You’ve said you wanted to challenge your range in making this EP. What are some ways you felt like you were pushing  your abilities?

I wanted to see if I could make a record that I would consider minimal and funky, but with sad undertones and be considered lo-fi. If that’s possible, that’s what I went for.

Technically speaking, were there any new tools in your arsenal this time around?

The funky title track “Shattered” has all the bed track instruments played by my friend Joe Funk. I played on top and massively overproduced it [laughs]. For the others, I kept it simple but used some of my favorite VSTs, my midi keyboard, and samples.

You’ve worked in a lot of different styles, and some of those didn’t end up making the finished record. How do you make those kinds of stylistic decisions?

That’s totally correct; this EP sounded drastically different. Before I dropped the last two tracks, it was really like two separate eras mixed into an album. It sounded ok, but not cohesive. It was in the back of mind, but I thought I was overthinking it. That’s when Daniel at Future 80s Records told me the last two tracks didn’t belong, and it was a relief to me; it validated what I was already thinking.

Tell me about the making of “Wave Length.” That was a late addition to the EP.

“Wave Length” was just meant to be. I was so motivated after we decided to change the album, I immediately went to work on a new track. This one was very focused. I wanted to encapsulate the tracks I already had into one track. I went with a late 80s, early 90s-sounding sampled bass line over a simple ZZ Top-style beat. I found I was able to contrast that well with a catchy rhythmic lead synth line and atmospheric pads. I inserted a short break with a tribute to the wind instruments on “Shattered,” which I’m very pleased with. I was working on a deadline and that helped, but I would like to revisit the track in the future and see if I can maybe expand on it.

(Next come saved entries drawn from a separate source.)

/-- The mean offset of PTPA or PTPB over the gate in progress, in units of 0.01 ppb: the run of the domain's time against the time base, and the time base's own offset against LOCOSC (R300, R302). -/
def State.virtualOffset (s : State) (d : Nat) (base : Int) : Int :=
  let len : Nat := (s.time.cycles - s.tm.gateAt) * (5 * 10 ^ 8)
  base + roundDiv ((s.domTime d - (s.ptpDomain d).virt - (len : Int)) * 10 ^ 11) (max 1 len)

/-- The offset of source `k` over a gate: measured for REFA to REFD, and that of the virtual clock for PTPA and PTPB. -/
def State.gateOffset (s : State) (offs : List Int) (base : Int) (k : Nat) : Int := if k < 4 then offs.getD k 0 else s.virtualOffset (k - 4) base

/-- The next gate begins. -/
def State.gateBegin (s : State) : State :=
  let s1 := [0, 1].foldl (fun s d => s.setDom d { s.ptpDomain d with virt := s.domTime d }) s
  { s1 with tm := { s1.tm with gateAt := s1.time.cycles } }

/-- A gate closes: the offsets of REFA to REFD over it and the time base's, in units of 0.01 ppb, the residual phase in ps and the frequency error in units of 0.01 ppb (R302, R305, R311, R313, R314). -/
def State.gate (s : State) (offs : List Int) (base phase ferr : Int) : State :=
  let s1 := s.applySources
  let s2 := ((List.range 6).foldl (fun t k => t.sourceGate k (s.gateOffset offs base k)) s1).gateBegin
  let s3 := (({ s2 with tm := { s2.tm with phase := phase } }).switchGate phase ferr)
  let s4 := if s.tm.whole && s3.lockedQual then s3.trainGate base else s3
  let s5 := if s4.core = coreHoldover then s4.holdGate else s4
  let s6 := { s5 with tm := { s5.tm with b := shrink s5.tm.b (s5.rf TM_CTL TM_CTL_SLEW) } }.tmChange
  { s6 with tm := { s6.tm with whole := s6.lockedQual } }

/-- The second grid moves: the positions of held edges are expressed against the new one (R303). -/
def State.gridMove (s : State) (move : Int) : State :=
  (List.range 6).foldl (fun s k =>
    let x := s.source6 k
    s.setSource k { x with edges := x.edges.map (· - move), cur := x.cur.map (· - move) }) s

/-- Where the time base stands on its second grid, in units of which a Saffron cycle has 8 times RATE_N and a second 2 × 10^9 cycles: by the ATC while it is RUNNING, else by the run of the timing core (R303, R317). -/
def State.gridUnit (s : State) : Nat := if s.running then s.time.rateN else 1
def State.gridPos (s : State) : Int :=
  if s.running then 8 * (((s.time.atc : Int) - s.time.epoch) * 200 + s.time.phase) else 8 * (s.time.cycles : Int) - s.tm.grid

I felt that Wavelength came to me very naturally and the time constraint I was working under might have played a part in that. But the track is under three minutes. There’s nothing wrong with that, but I now hear elements of the track that I want to bring out more and showcase. And perhaps an 80s-style 12-inch version would sound nice. Maybe I’ll even offer the track up for remixes.

What was it like working with Oceanside85 on “Passion”?

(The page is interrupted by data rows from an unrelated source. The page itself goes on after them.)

-- ==== Sys2Proof/Machine/Startup.lean ====
section
/-! DEFINITION. Steps 3 to 8 of start-up, and the commit point of scheduled events (R331, R332, R411, R419, R421, R422, R426 to R428, R510 to R512). -/

namespace Sys2Proof.Machine

/-! ### The commit point (R411) -/

/-- The commit point of an event has come: array time lies within the lead of its boundary, and Nieth serves, or hands over without a profile to activate. -/
def State.commitDue (s : State) (e : Event) : Bool :=
  s.running && !e.committed && s.ownsEvent e && decide (e.f ≤ s.now + s.lead e.op) &&
    (s.cp.serving || (s.lc.handoff.isSome && e.op != 0x0D04)) && !(e.op == 0x0D04 && s.cp.scriptRun)

/-- What a commit starts at once: the staged Umber change, and the script of a profile (R261, R422). -/
def State.commitEffect (s : State) (e : Event) : State :=
  match e.op with
  | 0x0604 => s.ubCommit e.f e.handle (ubChangeOf e.cmd)
  | 0x0D04 => s.scriptStart (e.cmd.f 2 1 0) (some e.handle) (some e.f)
  | _ => s

/-- EVENT_COMMIT: the event with handle `h` is committed, or discarded (R411). -/
def execEventCommit (h : Nat) (s : State) : Host.Outcome State Fault Refusal :=
  whenOn s fun s =>
    match s.event h with
    | some e =>
      if s.commitDue e then
        match s.commitRefusal e with
        | some b => s.discardEvent e b.status
        | none => (s.markCommitted h).commitEffect e
      else s
    | none => s

/-! ### Step 4: DRAM bring-up (R329 to R332, R357 to R360, R512) -/

/-- The default delay set of R332. -/
def defaultDly : Word := fput (fput (fput (fput 0 DR_DLY_VREF 64) DR_DLY_SLEW 1) DR_DLY_WR 32) DR_DLY_RD 32

/-- The board record gives the DRAM configuration (R329). -/
def State.boardConfig (s : State) (ws : List Word) : State :=
  s.configAll ((DR_CFG, ws.getD 0 0) :: (DR_TIM, ws.getD 1 0) :: (DR_MAINT, ws.getD 2 0) ::
    (List.range 16).map fun n => (DR_CH_CFG n, ws.getD (3 + n) 0))

/-- DR_SCHED at its defaults, which no record gives (R329, R365). -/
def State.schedDefault (s : State) : State :=
  ((s.setF DR_SCHED DR_SCHED_AGE_C1 50).setF DR_SCHED DR_SCHED_AGE_C2 40).setF DR_SCHED DR_SCHED_AGE_C3 20

/-- The stored delay table, if it was swept at the record's data rate, else the default set in every band (R332, R364). -/
def State.dlyLoad (s : State) : State :=
  match s.table.filter fun t => t.rate == s.rf DR_CFG DR_CFG_RATE with
  | some t =>
    let s1 := (List.range 256).foldl (fun s i => s.setReg (DR_DLY (i / 16) (i % 16)) (t.regs.getD i 0)) s
    { s1 with dr := { s1.dr with temps := tblSetRun 0 s1.dr.temps 0 t.temps } }
  | none => ((List.range 256).foldl (fun s i => s.setReg (DR_DLY (i / 16) (i % 16)) defaultDly) s).setF DR_STAT DR_STAT_NO_TABLE 1

/-- The first band of a channel, by the rising thresholds alone; band 3 without a reading of its sensor (R357, R358). -/
def State.firstBand (s : State) (n : Nat) : State :=
  if s.sensOk (40 + n) then
    let x := s.sensor (40 + n)
    (s.setF (DR_CH_STAT n) DR_CH_STAT_TEMP (clampBits 8 (x.temp / 16 + s.tofs n))).enterBand n (bandRise fun t => x.atLeast (deg (t - s.tofs n)))
  else (s.setF (DR_CH_STAT n) DR_CH_STAT_TSENS_F 1).enterBand n 3

/-- Memory comes up to the wipe; without a valid board record it fails, and in DECOMMISSIONED it stays off (R331, R332, R512). -/
def State.dramUp (s : State) : State :=
  if s.lc.state = lcDecommissioned then s
  else
    match s.board with
    | none => (s.setF DR_STAT DR_STAT_STATE drFail).setF DR_MAINT DR_MAINT_SCRUB_H 24
    | some ws =>
      let s1 := memRails.foldl (fun s i => s.setFB PW_RAIL PW_RAIL_GOOD i true) ((s.boardConfig ws).setF DR_STAT DR_STAT_STATE drInit)
      ((List.range (2 ^ s1.drM)).foldl State.firstBand s1.dlyLoad).phySwitch

/-- STARTUP_DIODE_OK: step 3 of R426 ends at a reading below 95 °C; the compute dies are powered and memory comes up. -/
def execStartupDiodeOk (t : Int) (s : State) : Host.Outcome State Fault Refusal :=
  whenOn s fun s => if s.phase == 3 && decide (t < deg 95) then ((((s.readDiode t).setPhase 4).compUp).schedDefault).dramUp else s

/-! ### Step 4 ends: the wipe (R510 to R512) -/

/-- What the wipe leaves of the memories of R510: zeros. -/
def State.wiped (s : State) : State :=
  { s with
    mem := []
    md := { s.md with sl := [], store := [], acc := [] }
    wd := { s.wd with tab := [] }
    cp := { s.cp with profAcc := [] }
    lc := { s.lc with fwAcc := [] }
    dr := { s.dr with poison := [] } }

/-- Items of R510 that failed: those reported, and DRAM where step 5 of R331 has not passed. -/
def State.wipeItems (s : State) (fails chans : Nat) : Nat :=
  if (chans ≠ 0 ∧ s.lc.state ≠ lcDecommissioned) ∨ s.drFailed then setBit (fails % 64) 5 else fails % 64

/-- The state of memory after the start-up check (R331, R332). -/
def State.dramChecked (s : State) (chans : Nat) : State :=
  if s.lc.state = lcDecommissioned ∨ s.drFailed then s
  else if chans = 0 then (s.setF DR_STAT DR_STAT_STATE Sys2Proof.Machine.drReady).setF GLB_CAP GLB_CAP_NCH (2 ^ s.drM)
  else (s.setF DR_STAT DR_STAT_STATE drFail).setF DR_STAT DR_STAT_FAIL_CH chans

/-- CP_WIPE_STAT, the wipe count and the log (R511). -/
def State.wipeEnd (s : State) (items ms : Nat) : State :=
  let s1 := s.setF CP_WIPE_STAT CP_WIPE_STAT_DURATION (min 0xFFFF ms)
  if items = 0 then { s1 with lc := { s1.lc with wipes := (s1.lc.wipes + 1) % 2 ^ 32 } }.setF CP_WIPE_STAT CP_WIPE_STAT_DONE 1
  else ((s1.setF CP_WIPE_STAT CP_WIPE_STAT_FAIL 1).setF CP_WIPE_STAT CP_WIPE_STAT_ITEMS items).logEvent 0x0C04 2 [w32 items]

/-! ### Step 5: silent values and the profile (R157, R416 to R422) -/

/-- Every profile field takes 0, a register at a time (R419). -/
def State.fwZero (s : State) : State :=
  s.regs.foldl (fun s p =>
    match profReg p.1 with
    | some d => s.setReg p.1 ((d.fields.filter (·.profile)).foldl (fun w f => fput w f.fld 0) p.2)
    | none => s) s

/-- The silent MAC address of port `n` (R419). -/
def silentMac (uid n : Nat) : Nat := 0x02 * 2 ^ 40 + uid % 2 ^ 32 * 2 ^ 8 + n

/-- The silent IP address of port `n` (R419). -/
def silentIp (uid n : Nat) : Nat := 169 * 2 ^ 24 + 254 * 2 ^ 16 + (1 + bits uid 15 8 % 254) * 2 ^ 8 + (1 + 63 * n + uid % 64 % 63)

/-- Silent values of a port. -/
def portSilent (uid n : Nat) : List (Nat × Fld × Nat) :=
  [(ET_P_CTL n, ET_P_CTL_EN, 1), (ET_P_CTL n, ET_P_CTL_PREEMPT, 1), (ET_P_CTL n, ET_P_CTL_MAXFRAME, 9216),
   (ET_P_PRIO n, ET_P_PRIO_C0, 7), (ET_P_PRIO n, ET_P_PRIO_C1, 5), (ET_P_PRIO n, ET_P_PRIO_C2, 2), (ET_P_PRIO n, ET_P_PRIO_C3, 1),
   (ET_P_UDP n, ET_P_UDP_UDP, 20556), (ET_P_MAC_HI n, ET_P_MAC_HI_MAC, silentMac uid n / 2 ^ 32), (ET_P_MAC_LO n, ET_P_MAC_LO_MAC, silentMac uid n),
   (ET_P_IP n, ET_P_IP_IP, silentIp uid n)]

/-- Silent values of a source. -/
def sourceSilent (k : Nat) : List (Nat × Fld × Nat) :=
  [(TM_SRC_CTL k, TM_SRC_CTL_BW, if k < 4 then 3 else 0), (TM_SRC_CTL k, TM_SRC_CTL_QUAL, 20), (TM_SRC_FREQ k, TM_SRC_FREQ_FREQ, 10000000),
   (TM_SRC_LIM k, TM_SRC_LIM_SOFT, 200), (TM_SRC_LIM k, TM_SRC_LIM_HARD, 2000), (TM_SRC_TIME k, TM_SRC_TIME_PERSIST, 60),
   (TM_SRC_TIME k, TM_SRC_TIME_WTR, 300), (TM_SRC_TIME k, TM_SRC_TIME_DRIFT, 10), (TM_SRC_PPS k, TM_SRC_PPS_PPS_LIM, 20)]

/-- Silent values of the fields that stand once. -/
def singleSilent : List (Nat × Fld × Nat) :=
  [(TM_ATC_CTL, TM_ATC_CTL_RATE_N, 200), (MD_CH_TARGET, MD_CH_TARGET_TARGET, 160), (WD_CH, WD_CH_COUNT, 4096), (SF_CTL, SF_CTL_PW, 20),
   (ET_CT_GRACE, ET_CT_GRACE_GRACE, 200), (ET_CT_NAK, ET_CT_NAK_REORDER, 8), (ET_CT_NAK, ET_CT_NAK_DELAY, 20), (ET_CT_NAK, ET_CT_NAK_RETRY, 80),
   (ET_DS_CTL, ET_DS_CTL_SEG, 8192), (TM_CTL, TM_CTL_REVERT, 1), (TM_CTL, TM_CTL_SLEW, 50), (TM_LOCOSC, TM_LOCOSC_FREQ, 100000000),
   (TM_HO_CFG, TM_HO_CFG_SPEC, 100), (TM_HO_CFG, TM_HO_CFG_AGE, 50), (TM_PTP_CTL, TM_PTP_CTL_CLASS_MAX, 7), (DM_TIMEOUT, DM_TIMEOUT_TIMEOUT, 100),
   (ML_CTL, ML_CTL_TARGET_RUNG, 3), (PW_SLEW, PW_SLEW_CODE, 0x5A), (PW_SSC, PW_SSC_DEPTH, 5)]

/-- Every silent value that is not 0 (R419 and the Meaning columns). -/
def silentValues (uid : Nat) : List (Nat × Fld × Nat) :=
  singleSilent ++ (List.range 64).map (fun o => (SL_OCT_CTL o, SL_OCT_CTL_TARGET_RUNG, 3)) ++
    (List.range 64).flatMap (fun k => [(MD_SL_CTL k, MD_SL_CTL_RUN, 1), (MD_SL_CTL k, MD_SL_CTL_AUTO_RESTART, 1), (MD_SL_CTL k, MD_SL_CTL_SLOT, 16)]) ++
    (List.range 16).flatMap (fun t => [(SF_TB_CTL t, SF_TB_CTL_A, 16), (SF_TB_CTL t, SF_TB_CTL_K, 32)]) ++
    (List.range 512).map (fun p => (SF_PATH p, SF_PATH_HLEV, 8)) ++ (List.range 4).flatMap (portSilent uid) ++
    (List.range 6).flatMap sourceSilent ++ (List.range 4).map (fun n => (TM_CK_CTL n, TM_CK_CTL_FREQ, 100000)) ++
    (List.range 4).map fun n => (TM_FR_CTL n, TM_FR_CTL_WIDTH, 100)

/-- Every FW field that a profile sets takes its silent value (R419). -/
def State.silent (s : State) : State :=
  let s1 := (silentValues Config.uidLo.toNat).foldl (fun s (x : Nat × Fld × Nat) => s.setF x.1 x.2.1 x.2.2) s.fwZero
  { s1 with time := { s1.time with rateN := 200 } }

/-- Both calibration banks of a slice from a stored set, or at unity gain (R157). -/
def State.calStart (s : State) (set k : Nat) : State :=
  let xs := if set ≤ 7 then s.calSet set k else (List.replicate 32768 [0x4000, 0]).flatten
  s.setSlice k { s.slice k with y := tblSetRun 0 (tblSetRun 0 (s.slice k).y (calAddr false 0 0) xs) (calAddr true 0 0) xs }

/-- Both polynomial tables from a stored set, or zeros. -/
def State.polyStart (s : State) (set : Nat) : State :=
  if set ≤ 5 then (s.polySet 0 0 (s.polyStored set)).polySet 1 0 (s.polyStored set) else { s with wd := { s.wd with tab := [] } }

/-- The profile that the pins select, where it passes R417 (R421); none in DECOMMISSIONED. -/
def State.profChosen (s : State) : Option Nat :=
  s.cp.pins.filter fun p => decide (p < 4) && s.lc.state != lcDecommissioned && (s.prof p).valid && (s.profCheck p (s.prof p).bytes).isNone

/-- The header of the profile that runs is applied at start-up (R416, R421). -/
def State.headerStart (s : State) (p : Nat) : State :=
  let bs := (s.prof p).bytes
  let s1 := { s with
    cp := { s.cp with startRefWait := leAt bs 7 1 % 4, startEpoch := leAt bs 7 1 / 4, startRefMax := leAt bs 12 4, startLoad := leAt bs 16 8
                      startBase := leAt bs 24 8 }
    lc := { s.lc with profMeas := (s.prof p).measurement } }
  let s2 := (List.range 64).foldl (fun s k => (s.setF (MD_SL_CTL k) MD_SL_CTL_SLOT (leAt bs (64 + k) 1)).calStart (leAt bs 32 1) k) s1
  ((s2.polyStart (leAt bs 33 1)).setF CP_SYS_STAT CP_SYS_STAT_PROFILE p).setF CP_SYS_STAT CP_SYS_STAT_PROF_VALID 1

/-- Without a profile: unity gain, and nothing to run. -/
def State.headerNone (s : State) : State := (List.range 64).foldl (fun s k => s.calStart 255 k) s

/-- Step 5: silent values, then the header and the script of the profile that the pins select. -/
def State.profileStep (s : State) (wipeOk : Bool) : State :=
  let s1 := s.silent
  match s1.profChosen.filter fun _ => wipeOk with
  | some p => (s1.headerStart p).scriptStart p none none
  | none => s1.headerNone.afterScript

/-- WIPE_COMPLETE: every item of R510 has ended; `fails` are those that failed, `chans` the channels that failed step 5 of R331, `ms` the duration. -/
def execWipeComplete (fails chans ms : Nat) (s : State) : Host.Outcome State Fault Refusal :=
  whenOn s fun s =>
    if s.phase == 4 then
      let items := s.wipeItems fails chans
      (((s.wiped.dramChecked chans).wipeEnd items ms).setPhase 5).profileStep (items == 0)
    else s

/-! ### Steps 7 and 8 (R427, R428) -/

/-- Step 7 waits for its reference (R428). -/
def State.refWaits (s : State) : Bool := s.phase == 6 && !s.cp.step7Done && decide (1 ≤ s.cp.startRefWait)

/-- The selected source is QUALIFIED, with holdover trained where the profile asks for it (R428). -/
def State.refReady (s : State) : Bool :=
  let k := s.rf TM_STAT TM_STAT_SEL
  decide (k < 6) && s.qstate k == qQualified && (s.cp.startRefWait != 2 || s.trained)

/-- REF_WAIT_DONE. -/
def execRefWaitDone (s : State) : Host.Outcome State Fault Refusal :=
  whenOn s fun s => if s.refWaits && s.refReady then { s with cp := { s.cp with step7Done := true } } else s

/-- REF_WAIT_EXPIRE. -/
def execRefWaitExpire (s : State) : Host.Outcome State Fault Refusal :=
  whenOn s fun s =>
    if s.refWaits && s.cp.startRefMax != 0 then
      { s with cp := { s.cp with step7Done := true } }.setF CP_SYS_STAT CP_SYS_STAT_REF_WAIT_EXPIRED 1
    else s

/-- The epoch that step 8 arms, if it can be armed now: for a fixed load a source with a PPS that the core is locked to, for one from PTP the PTP clock too (R427, R428). -/
def State.epochArm (s : State) : Option State :=
  let ok := s.core == coreLocked && s.usesPps (s.rf TM_STAT TM_STAT_SEL)
  let ptp := s.flag TM_PTP_STAT TM_PTP_STAT_SET
  match s.cp.startEpoch with
  | 0 => some s
  | 1 => if ok then some (s.armLoad s.cp.startLoad 0 ptp) else none
  | _ => if ok && ptp then some { s.armLoad 0 0 true with tm := { (s.armLoad 0 0 true).tm with epoch2 := true } } else none

/-- STARTUP_EPOCH_ARM: steps 6 and 7 have ended (R426, R427). -/
def execStartupEpochArm (s : State) : Host.Outcome State Fault Refusal :=
  whenOn s fun s =>
    if s.phase == 6 && s.rf TM_ATC_STAT TM_ATC_STAT_STATE == 0 && (s.cp.startRefWait == 0 || s.cp.step7Done) && s.laddersEnded then
      match s.epochArm with
      | some t => t.setPhase 8
      | none => s
    else s

end Sys2Proof.Machine
end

Chelsea Owens, who is the producer behind Oceanside85, is from my part of the world here in British Columbia, Canada. We broke into the scene not far apart and share many of the same producer friends. We’ve known each other for a few years now. She did a fantastic remix of “No Way Out” on my City Boy album. She is a terrific producer in the synthwave scene with a terrific voice when she uses it; it has an edge to it. When the track Passion started to take shape, it had a very raw, sexual tone to it. I played the vocal melody for Chelsea with a few lyrics, and I gave her full range to improvise melody lines and lyrics however she wanted. In the end, I arranged parts of the track around her improvising. That’s one of the challenging tracks I mentioned earlier. I created a lo-fi love song.

How does it feel to have this EP finished, and what’s next for you? What are your goals for the rest of 2018?

I have very mixed feelings about this EP being finished. Shattered took many forms before the final released version. It started out much more raw, with an excessive amount of dance elements, but scattered over the decades, from the 70s through the early 90s. The only cohesive element was the dance element. I turned the EP on it’s head when I dropped four tracks in total, then added “Wave Length.” Now aside from the 70’s disco track “Shattered,” it’s a more cohesive collection of songs.

With this self-indulgent little mini-project done, I’m planning on a return to the heavier, darker synth sound of my album City Boy with a sequel, City Boy 2. It’s very early; I’ve only started work on a few demos, but amazing producers like Stilz and Syntax who are featured on City Boy have agreed to return, as well as a producer I’ve never worked with before but who I’ve admired for years. I’m very excited to work with these guys–now the pressure’s all on me to give them something solid to work with.